Stored dataset items:
____
-- ==== Sys2Proof/Laws/State.lean ====
section
/-! SUPPORT. The small lemmas of State: what each named update leaves, field by field, what a field or a byte reads after a
write, and that every operation over memory keeps its canonical form. -/
set_option linter.all false
namespace Sys2Proof.Machine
____
_What this task involves_: Go through the records and output them all, word for word.

_Written reply_:
-- ==== Sys2Proof/Laws/State.lean ====
section
/-! SUPPORT. The small lemmas of State: what each named update leaves, field by field, what a field or a byte reads after a
write, and that every operation over memory keeps its canonical form. -/
set_option linter.all false
namespace Sys2Proof.Machine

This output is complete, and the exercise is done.